オレは、腎不全の可能性について、言及しなかった。
「…なんかね、腎臓がちょっと疲れちゃったみたいで、
尿毒が身体に回っちゃってたんだって。
だから点滴使って血をキレイにしてもらったんだ」
オレは大事な部分はボカシにボカシて伝えた。
「ふうん。痛いことなかった?」
「うん。大丈夫。全然平気だよ」
全然平気じゃなかったクセに、オレはウソをついた。
彼女を心配させたくなかったというのももちろん、ある。
でも、もしここで「痛い。
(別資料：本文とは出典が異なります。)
/-- A port that takes copies still does. -/
theorem shut_of_egressView (e : Nat) : s.shut e = t.shut e := by
  have hup : (s.port e).up = (t.port e).up := congrFun (congrArg EgressView.up h) e
  have hflush : (s.port e).flushing = (t.port e).flushing := congrFun (congrArg EgressView.flushing h) e
  simp only [State.shut, hup, hflush, carries_of_egressView h]

/-- A bridge that forwards the requests of its partition still does; of a frame only its partition and packet count. -/
theorem asleep_of_egressView {f g : Frame} (hpart : f.part = g.part) (htlp : f.tlp = g.tlp) (e : Nat) :
    s.asleep f e = t.asleep g e := by
  have hshadows : s.shadows = t.shadows := congrArg EgressView.shadows h
  simp only [State.asleep, State.d3hot, State.cfgBits, State.cfg, State.portFn, hshadows, hpart, htlp,
    portPart_of_egressView h, role_of_egressView h]

end SameView

end Sys2Proof.Machine
end

section
/-! PROOFS. Admission of a frame that is not live (R67), and what flow control leaves alone (R67 to R69). -/

namespace Sys2Proof.Machine

/-! ### A frame and its copy in the buffer -/

theorem State.enqueue_frames (s : State) (c : Copy) : (s.enqueue c).sw.frames = s.sw.frames := by
  unfold State.enqueue
  dsimp only
  split <;> rfl

theorem State.enqueue_copies (s : State) (c : Copy) :
    ∃ id epoch, (s.enqueue c).sw.copies = s.sw.copies ++ [{ c with id := id, portEpoch := epoch }] := by
  refine ⟨s.sw.nextId, (s.port c.egress).epoch, ?_⟩
  unfold State.enqueue
  dsimp only
  split <;> rfl

theorem State.store_frames (s : State) (f : Frame) :
    ∃ banks, (s.store f).sw.frames = s.sw.frames ++ [{ f with banks := banks }] :=
  ⟨_, rfl⟩

/-- A frame that is not live is stored and its copy queued, marked where a sweep has made the frame older. -/
theorem State.takeIn_of_not_live (s : State) {f : Frame} (c : Copy) (hlive : f.live = false) :
    ∃ older, s.takeIn f [c] = (s.store f).enqueue { c with older := older } := by
  unfold State.takeIn
  cases holder : f.older with
  | false => exact ⟨c.older, by simp [hlive]⟩
  | true => exact ⟨true, by simp [hlive]⟩

/-- The frame in the buffer is the one given, in the banks its cells took; its copy is the one given, with an identity,
its port's epoch, and the mark of a sweep. -/
theorem State.takeIn_carriesTo (s : State) {f : Frame} {c : Copy} (hlive : f.live = false) (hframe : c.frame = f.id)
    {P : Frame → Copy → Prop}
    (hP : ∀ banks id epoch older, P { f with banks := banks } { c with id := id, portEpoch := epoch, older := older }) :
    (s.takeIn f [c]).carriesTo c.egress P := by
  obtain ⟨older, htake⟩ := s.takeIn_of_not_live c hlive
  obtain ⟨banks, hframes⟩ := s.store_frames f
  obtain ⟨id, epoch, hcopies⟩ := (s.store f).enqueue_copies { c with older := older }
  rw [htake]
  exact ⟨{ f with banks := banks }, by simp [State.enqueue_frames, hframes],
    { c with id := id, portEpoch := epoch, older := older }, by simp [hcopies], hframe, rfl, hP _ _ _ _⟩

theorem State.takeIn_egressView (s : State) {f : Frame} (c : Copy) (hlive : f.live = false) :
    (s.takeIn f [c]).egressView = s.egressView := by
  obtain ⟨older, htake⟩ := s.takeIn_of_not_live c hlive
  rw [htake, State.enqueue_egressView, State.store_egressView]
もう耐えられない」などと言ってしまったら、
オレは本当に耐えられないだろう。
これからまだ1ヶ月も入院生活がある。
今後どういう治療があるのか分からないんだから、
ここで弱音を吐くわけにはいかない。
オレは弱いから、まだ強がっていないといけない。
彼女はただ笑っていた。
お前の笑顔は本当に、オレの全てなんだ。
ああ、お前と生きていたい。
それからずっと、ただただ他愛の無い話を、ずっとしていた。
その間もやっぱりカテーテルが気になって、
「ちょっと下着の位置が気持ち悪い」とかしょーもないウソを付いて、
状況を確認した。
血は出てなかった。
もう大丈夫かな…。
でも数分後にはまた気になるんですけどね。
6時になって夕食の時間。
でもオレには夕食は回ってこない。
明日胃カメラがあるからだ。
まあどうせ食欲なんてないけど。
正直、昨日今日の透析ですでに気分はかなり良くなっていた。
でもメシを食いたいとはそれほど思わなかった。
メシを美味く食えなくなってもうずいぶん経つ。
メシの味なんて忘れた。
点滴してるし、別にどうでもいい。
家族は、恋人を残して先に帰宅した。
色々な生活道具を揃えてくれたが、そういうのを見ると
「いよいよここからは出られないんだな」という思いになった。
どうも何かにつけてネガティブになる。
帰り際、家族と握手をした。
弟とも。
お前の手を握るのなんて、マジ久しぶりだな。
つーかなぜお前の手はそんなに汗ばんでいるのか笑
面会時間リミットまで恋人はいてくれた。
彼女の家からは片道2時間かかる。
往復4時間の距離を彼女は来てくれた。
ありがと。
帰った後も、寝るまで2人でアホほどメールをした。
いろいろなことを話した。
「入院が治ったら温泉に行こう」
どっちからともなくそういう話になって、オレの心は踊った。
別に無類の温泉好きってわけじゃないですよ。
「治ったら○○しよう」
この魔法の言葉が、オレを少しだけ上向きにさせてくれたんだ。
「○○にデートにも行こう」
「ここにも行こう」
そんなことばかり、11時に彼女が寝るまでの間に40通近くやりとりした。
そう、早く治そう。
早く治して、温泉に行こう。
彼女は明日も来てくれると約束してくれた。
これから毎日来てくれるって!
彼女をごほうびにしておけば、結構オレ頑張れるかも。
消灯。
オレは今日もまた眠れないんじゃないかと不安だった。
早く寝てしまえばカテーテルを気にしないで済むんだけど、
オレは元々外出先で眠れないタチなんだ。
でも今日は耳栓を持って来てもらったので、
とりあえず同室の方々のいびきは大丈夫だろう。
「あまり動かないように」
という看護婦の指示をオレは忠実に守っていて、寝返りもうたなかった。
身体が変な感じに痛い。
でも動かない。
もう出血は嫌だ。
右足は絶対に動かしたくない。
相変わらず意識はカテーテル一点に注ぎ込まれている。
しかも明日は胃カメラですよ。
胃カメラなんてやったことないけど、苦しいってことは色々聞いてます。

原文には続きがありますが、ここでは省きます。